* [Required action] Up to and including the line that contains "(decide (0x41 ≤", reproduce every line exactly, beginning with the first line below.
----- Available records -----
-- ==== Sys2Proof/Machine/Codec.lean ====
section
/-! DEFINITION. The alphabet codec and normalisation: the functions of 41_alphabet_codec.md R111 to
R115 and the commands CENC, CDEC, NORM. -/

namespace Sys2Proof.Machine

/-- `is_letter(b)` (R111). -/
def isLetter (b : Byte) : Bool :=
  (decide (0x41 ≤ b.toNat) && decide (b.toNat ≤ 0x5A)) ||
    (decide (0x61 ≤ b.toNat) && decide (b.toNat ≤ 0x7A))

/-- `upper(b)` (R112). -/
def upper (b : Byte) : Byte :=
  if 0x61 ≤ b.toNat ∧ b.toNat ≤ 0x7A then b - 0x20 else b

/-- `codec_enc(b)` of a letter (R113). -/
def codecEnc (b : Byte) : Nat := (upper b).toNat - 0x41

/-- `codec_dec(v)` of a residue (R114). -/
def codecDec (v : Nat) : Byte := BitVec.ofNat 8 (0x41 + v)

/-- `normalize(s)`: the letters of `s`, uppercased, in their order (R115). -/
def normalizeText : List Byte → List Byte
  | [] => []
  | b :: bs => if isLetter b then upper b :: normalizeText bs else normalizeText bs

/-- `CENC byte` (R117). -/
def execCenc (byte : Nat) (s : State) : Host.Outcome State Fault Refusal :=
  let b : Byte := BitVec.ofNat 8 byte
  if isLetter b then
    .next (s.complete (0#23 ++ 1#1 ++ 0#3 ++ BitVec.ofNat 5 (codecEnc b)))
  else
    .next (s.complete 0)

/-- `CDEC byte` (R118). -/
def execCdec (byte : Nat) (s : State) : Host.Outcome State Fault Refusal :=
  if 26 ≤ byte then
    .next (s.raise .operandRange (BitVec.ofNat 32 byte))
  else
    .next (s.complete (0#24 ++ codecDec byte))

/-- `NORM` (R119). -/
def execNorm (s : State) : Host.Outcome State Fault Refusal :=
  let (text, s1) := s.textIn
  let t := normalizeText text
  .next ((s1.textOut t).complete (BitVec.ofNat 32 t.length))

end Sys2Proof.Machine
end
-----
* [Task response]
-- ==== Sys2Proof/Machine/Codec.lean ====
section
/-! DEFINITION. The alphabet codec and normalisation: the functions of 41_alphabet_codec.md R111 to
R115 and the commands CENC, CDEC, NORM. -/

namespace Sys2Proof.Machine

/-- `is_letter(b)` (R111). -/
def isLetter (b : Byte) : Bool :=
  (decide (0x41 ≤ b.toNat) && decide (b.toNat ≤ 0x5A)) ||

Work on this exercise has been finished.